By contrast, strongly-worded but fairly respectful comments by autistic adults were deleted. One by Cara Creager said essentially that they need to work harder and enforce moderation standards more strictly on parents if they want to be a safe space for autistic adults. That was deleted. The comment questioning whether people disagreeing strongly were competent adults, on the other hand, is still up.

Parents turned a “sorry we messed up, what can we do to make it better?” thread into a “FIX MY CHILD!” thread with total impunity. Adult autistics had their comments deleted and were chided for objecting to this (apparently, respecting the topic of discussion is something only autistic people have to worry about over at TGPA). Kassiane pointed out how this played into the double standard she had been talking about the night before (I was not online Sunday night and so am missing some context here). Shortly thereafter, Kassiane was banned. For “bullying.”

In summary:

Not banned:

  • A parent who questions the mental competency of those who are emotional in their disagreement, who condescends to other adults, and who characterizes emotion as abuse. Same parent acted with disdain towards adults who questioned her insistence on speech over communication.
  • Parents (plural!) who took a “how can we do better?” thread and made it all about them and asking autistic people to, among other things, view video of potentially abusive situations.
  • A parent who wrote about what a burden raising their child is, who scolded autistic adults and exhorted them not to judge when they were writing about the problems with ABA.
  • Antivaxers.

Banned:

  • An autistic advocate who helped build their page, calling them on a double standard in an admittedly abrasive fashion.
  • Several autistic people who protested the banning.

I wish that I could tell you to go look at it yourself, but FB hides posts by banned users and I didn’t think to get screen shots. If it turns out that someone else nabbed screen shots, I will update this post with them.

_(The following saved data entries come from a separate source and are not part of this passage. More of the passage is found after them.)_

/-! ### Entries -/

/-- The generation in force changed the placement of a stripe and its checkpoint is not valid yet (R109 case 4). -/
def PoolSt.placementMoved (p : PoolSt) (stripe : Nat) : Bool :=
  if p.ckpt.moved.isEmpty then false
  else
    let g := p.charter.geoOf stripe
    (g.braid.homes (stripe - g.off)).any (fun o => g.braid.relocated o || p.ckpt.moved.contains (g.entries.getD o 0))

/-- A stripe whose member writes may start (R107; while a checkpoint is being written only those of both sets, R110). -/
def PoolSt.mayWrite (p : PoolSt) (stripe : Nat) : Bool :=
  p.inIntent stripe && !p.placementMoved stripe &&
    (match p.ckpt.build with
     | some b => b.image.intent.contains stripe
     | none => true)

/-- The places of the strips a destage is about to write, under the generation in force (R64, R65): (strip, member, MBA). -/
def placesNow (s : Part) (ps : PoolSt) (g : Geo) (e : MEntry) : List (Nat × Nat × Nat) :=
  e.mask.flatMap (fun i => (s.places ps g e.whole e.stripe i).map (fun pl => (i, pl.1, pl.2)))

/-- The member writes of a destage, at the places they were built for (R84 step 5, R65). -/
def issueStripWrites (p stripe : Nat) (s : Part) : Part :=
  match s.pool? p, s.entry? p stripe with
  | some ps, some e =>
    let g := ps.charter.geoOf stripe
    e.places.foldl (fun st x =>
      let fua := ((st.member? x.2.1).map MemberSt.needsFua).getD true
      enqueueCmd x.2.1 (.writeStrip p stripe x.1) e.cls false fua x.2.2 g.h.sb st) s
  | _, _ => s

/-- The twin has confirmed the tide that carries an entry's transition, or need not (R104, R299). -/
def Part.twinHas (s : Part) (p tide : Nat) : Bool :=
  match s.pool? p with
  | some ps => if ps.pair.state = 2 then decide (tide ≤ s.mark p) else true
  | none => true

/-- An owner's news for the twin goes with the next tide seal (R88, R118, R153). -/
def tellTwin (p : Nat) (n : TwinNews) (s : Part) : Part :=
  match s.pool? p with
  | some ps => if (ps.pair.state = 1 ∨ ps.pair.state = 2) ∧ ps.owned then s.modMan (fun m => { m with news := m.news ++ [n] }) else s
  | none => s

/-- Stale map (R161): the bit is set when a relocated ordinal's strip changed otherwise than by a write to its home member
alone: omitted, written to the lane slot, or in the dual-write window. -/
def markStale (ps : PoolSt) (g : Geo) (stripe i : Nat) (written : List (Nat × Nat)) (s : Part) : Part :=
  let (o, row) := g.braid.locate (stripe - g.off) i
  let e := g.entries.getD o 0
  if written = [(g.ids.getD o 16384, g.braid.rowMba row)] then s
  else
    s.modPool ps.id (fun x =>
      if x.reb.stale.contains (e, g.groupOf stripe) then x
      else { x with reb := { x.reb with stale := x.reb.stale ++ [(e, g.groupOf stripe)] } })
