/-- Lanes that train together with a lane (R182): the block of an NVMe link, else the lane alone. -/
def laneBlockOf (s : Part) (l : Nat) : List Nat :=
  let w := max 1 (s.lane l).width
  if (s.lane l).state = 3 then linkLanes (l - l % w) w .nvme else [l]

/-- Lanes of one SAS port of a lane (R185): those of its link group up to the same attached address, of which a fifth stands
alone. -/
def portLanes (s : Part) (l : Nat) : List Nat :=
  let x := s.lane l
  if x.state = 2 ∧ ¬ x.narrow ∧ x.attached ≠ 0 then
    ((List.range 12).map (l / 12 * 12 + ·)).filter (fun y =>
      (s.lane y).state == 2 && !(s.lane y).narrow && (s.lane y).attached == x.attached)
  else [l]

/-- A lane to an address that already has a wide port of four (R185). -/
def fifthLane (s : Part) (l attached : Nat) : Bool :=
  decide (4 ≤ (((List.range 12).map (l / 12 * 12 + ·)).filter (fun y =>
    y != l && (s.lane y).state == 2 && !(s.lane y).narrow && (s.lane y).attached == attached)).length)

/-- The lane a command to a member goes out on: any of its port (R185). -/
def laneFor (s : Part) (m : MemberSt) (tag : Nat) : Nat :=
  let own := m.info.path % 256
  let l := portLanes s own
  l.getD (Config.portLane m.id tag % max 1 l.length) own

/-- A tier capped by LANE_RATE_MAX, by a downshift, by the rate ceiling of a member attached without expander or switch (R186,
R188). -/
def cappedTier (s : Part) (l tier : Nat) : Nat :=
  let cap := s.objNum (0x2200 + l) 3
  let t := if cap = 0 then tier else min tier cap
  let t := match (s.lane l).cap with
    | some c => min t c
    | none => t
  (s.members.filter (fun m => m.onLane l && m.direct && m.rateCap != 0)).foldl (fun n m => min n m.rateCap) t

/-- A lane that is down takes a new LANE_MODE (R183). -/
def takeLaneMode (l : Nat) (s : Part) : Part :=
  let mode := s.objNum (0x2200 + l) 1
  s.modLane l (fun x => { x with mode := mode, state := if mode = 4 then 5 else 0, rate := 0, width := 0, attached := 0, narrow := false })

/-- R183: an Auto lane repeats its detection; an answer starts training. -/
def laneProbeRetryEff (l : Nat) (a : ProbeAnswer) (s : Part) : Part :=
  let x := s.lane l
  if x.mode = 0 ∧ x.state = 0 ∧ a ≠ .silent then s.modLane l (fun y => { y with state := 4 }) else s

def execLaneProbeRetry (l : Lane) (a : ProbeAnswer) (s : State) : Answer := .next (s.onPart (laneProbeRetryEff l.val a))

/-! ### Discovery -/

/-- The lowest enclosure number not bound. -/
def freeEncl (s : Part) : Nat :=
  ((List.range (s.fabric.encls.length + 1)).find? (fun n => !s.fabric.encls.any (fun e => e.1 == n))).getD 0

/-- An enclosure logical identifier keeps its number, or gets the lowest free one (R192). -/
def bindEncl (s : Part) (logical : Nat) : Part :=
  if s.fabric.encls.any (fun e => e.2 == logical) then s
  else s.modFab (fun f => { f with encls := f.encls ++ [(freeEncl s, logical)] })

/-- A present member that discovery no longer finds becomes ABSENT (Table 8.7). -/
def loseMember (k : Nat) (s : Part) : Part :=
  match s.member? k with
  | none => s
  | some m =>
    let s := s.modMember k (fun x => { x with linkUp := false })
    if [1, 2, 3, 5, 6, 7].contains m.state then setMemberState k 0 4 s else s

/-- A discovery (R190, R192): members not found become ABSENT, devices beyond a limit are counted and recorded. -/
def discovery (r : DiscoveryReport) (s : Part) : Part :=
  let s := (s.members.filter (fun m => !r.found.contains m.id)).foldl (fun st m => loseMember m.id st) s
  let s := r.enclosures.foldl bindEncl s
  let s := s.modFab (fun f => { f with
    discoveries := f.discoveries + 1, membersFound := r.found.length, discoverOver := f.discoverOver + r.beyond })
  if r.beyond = 0 then s else noted 12 190 0 (leBytes 4 r.beyond) s

/-- R190: a change below a lane starts a discovery. -/
def execDiscoveryEvent (r : DiscoveryReport) (s : State) : Answer := .next (s.onPart (discovery r))

def discoverNowEff (q : Req) (r : DiscoveryReport) (s : Part) : Part :=
  checked q roleOperator none (fun s => ok q (discovery r s)) s

/-- R190: a write of 1 to DISCOVER_NOW starts a full discovery. -/
def execDiscoverNow (q : Req) (r : DiscoveryReport) (s : State) : Answer := .next (s.onPart (discoverNowEff q r))

/-- A discovery that a link change starts counts (R190); what it finds is reported by the commands that follow. -/
def countDiscovery (s : Part) : Part := s.modFab (fun f => { f with discoveries := f.discoveries + 1 })

/-! ### Members after a link returns or a reset -/

/-- Outstanding commands wait again, not as retries (R205, R206). -/
def reissueAll (k : Nat) (s : Part) : Part :=
  s.modMember k (fun m => { m with waiting := m.outstanding ++ m.waiting, outstanding := [], draining := false })

/-- What every power-on, reset and link return of a member does (R200, R208): the working depth starts anew, the cache is
unknown until confirmed; a SATA member's setting is written without reading first. -/
def memberRestarts (k : Nat) (s : Part) : Part :=
  match s.member? k with
  | none => s
  | some m =>
    let s := s.modMember k (fun x => { x with wce := 2, workDepth := x.depthLimit })
    if m.info.protocol = .sata then writeCache k (cacheSetting s k) s else s

/-- A host command that waits for a member read (R205). -/
def readWanted (s : Part) (c : MCmd) : Bool :=
  match c.op with
  | .readStrip _ _ _ ch h => (s.cmd? ch h).any (fun x => x.phase == .waiting)
  | _ => true

/-- An escalation step the member answers ends the escalation (R205): what timed out is reissued once, what a reset
discarded is reissued. -/
def endEscalation (k : Nat) (s : Part) : Part :=
  match s.member? k with
  | none => s
  | some m =>
    if m.escStep = 0 then s
    else
      let timed := (m.outstanding.filter (fun c => c.timedOut && readWanted s c)).map (fun c => { c with timedOut := false, retried := true })
      let others := m.outstanding.filter (fun c => !c.timedOut)
      let wasReset := decide (2 ≤ m.escStep)
      let s := s.modMember k (fun x => { x with
        escStep := 0, draining := false
        waiting := timed ++ (if wasReset then others else []) ++ x.waiting
        outstanding := if wasReset then [] else others })
      if wasReset then memberRestarts k s else s

/-- A link returns within LINK_HOLD_MS (R206): the member receives the committed fleet values (R181). -/
def linkReturns (k : Nat) (s : Part) : Part :=
  match s.member? k with
  | none => s
  | some m =>
    if m.linkUp then s
    else
      let s := reissueAll k (s.modMember k (fun x => { x with linkUp := true }))
      let s := receiveCommitted k (memberRestarts k s)
      updateCopies k (if m.state = 2 ∨ m.state = 3 then suspect k s else s)

/-! ### Link up, down, retrain -/

/-- A dump link trains (R189). -/
def dumpLinkUp (x width tier : Nat) (s : Part) : Part :=
  refreshDump (s.modTarget x (fun t => { t with linkUp := true, width := width, tier := min tier 3 }))

/-- A lane that is down or training runs under LANE_MODE as it stands (R183). -/
def freshMode (l : Nat) (s : Part) : Part :=
  if (s.lane l).state = 0 ∨ (s.lane l).state = 4 then s.modLane l (fun x => { x with mode := s.objNum (0x2200 + l) 1 }) else s

/-- A member link comes up on its lanes, each of which must allow the protocol; a SAS lane joins the port of the address it
reaches (R183–R185, R190). -/
def memberLinkUp (l : Nat) (proto : Protocol) (width tier attached : Nat) (s : Part) : Part :=
  let lanes := linkLanes l width proto
  let s := lanes.foldl (fun st x => freshMode x st) s
  if !lanes.all (fun x => modeAllows (s.lane x).mode proto) then
    (if (s.lane l).mode = 1 ∧ proto = .sas then noted 12 183 1 (leBytes 1 l) s else s)
  else if !widthGood s l width proto then s
  else
    let rate := cappedTier s l (if proto = .sas then min tier 4 else min tier 3)
    let addr := if proto = .sas then attached else 0
    let narrow := decide (addr ≠ 0) && fifthLane s l addr
    let s := lanes.foldl (fun st x => st.modLane x (fun y => { y with
      state := laneStateOf proto, rate := rate, width := width, attached := addr, narrow := narrow })) s
    let s := ((s.members.filter (fun m => m.onLane l && [1, 2, 3, 5, 6, 7].contains m.state)).map (·.id)).foldl (fun st k => linkReturns k st) s
    countDiscovery s

def linkUpEff (l : LinkId) (proto : Protocol) (width tier attached : Nat) (s : Part) : Part :=
  match l with
  | .lane x => memberLinkUp x.val proto width tier attached s
  | .dump x => dumpLinkUp x.val width tier s

/-- R185, R187: a link completes training. -/
def execLinkUp (l : LinkId) (proto : Protocol) (width : Nat) (x : Trained) (s : State) : Answer :=
  .next (s.onPart (linkUpEff l proto width x.tier x.attached))

/-- A dump target is lost (R328, R333). During a dump it is dropped and recorded. -/
def loseTarget (x : Nat) (s : Part) : Part :=
  let s := if s.dump.state = 3 ∧ ¬ s.dump.lostNow.contains x then s.modDump (fun d => { d with lostNow := d.lostNow ++ [x] }) else s
  refreshDump s

/-- A member of a port that keeps other lanes (R185): it is reached over the lowest of them, and what went out on the lane lost
waits again. -/
def MemberSt.moveLane (m : MemberSt) (l : Nat) (rest : List Nat) : MemberSt :=
  let back := m.outstanding.filter (fun c => c.lane == l && !c.timedOut)
  { m with info := if m.onLane l then { m.info with path := m.info.path - l + (sortNats rest).headD l } else m.info
           waiting := back.map (fun c => { c with lane := 144 }) ++ m.waiting
           outstanding := m.outstanding.filter (fun c => !(c.lane == l && !c.timedOut)) }

/-- A member lane goes down with its block: the members reached over it are without a path, unless their port has other lanes
(R182, R185). -/
def memberLinkDown (l : Nat) (s : Part) : Part :=
  let lanes := laneBlockOf s l
  let rest := (portLanes s l).filter (· != l)
  let port := portLanes s l
  let s := lanes.foldl (fun st y => takeLaneMode y st) s
  let s := { s with members := s.members.map (fun m =>
    if !rest.isEmpty && port.any (fun y => m.onLane y) then m.moveLane l rest
    else if lanes.any (fun y => m.onLane y) then { m with linkUp := false } else m) }
  countDiscovery s

def linkDownEff (l : LinkId) (s : Part) : Part :=
  match l with
  | .dump x => loseTarget x.val (s.modTarget x.val (fun t => { t with linkUp := false, width := 0, tier := 0 }))
  | .lane x => memberLinkDown x.val s

/-- R190, R206: a member link goes down; its members' commands wait. -/
def execLinkDown (l : LinkId) (s : State) : Answer := .next (s.onPart (linkDownEff l))

/-- Cause code of LANE_RETRAIN (Table 16.3). -/
def causeCode : RetrainCause → Nat
  | .errorCount => 0
  | .syncLoss => 1
  | .pcieRecovery => 2

/-- Errors a lane counted in the second that made it retrain: more than 64, the number open (R188). -/
def errorBurst (s : Part) (l : Nat) : Nat := 65 + Config.laneErrors l (s.lane l).retrains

So, for now, they are better than Autism Speaks, but that’s a very low bar to step over. And that’s why I won’t be promoting anything by TGPA anymore – either here, on Twitter, or on Tumblr. I don’t want to be associated with a place that says it’s okay for parents to talk over autistics and ignore the purpose of threads and condescend and question others’ mental competencies… but not okay for autistics to stand up for themselves or to point out double standards in moderation.

I urge TGPA to rethink the enforcement of their moderation policy and their banning of a user whose main crime was not sugarcoating the truth. For my part, I want nothing to do with them until they clean things up there.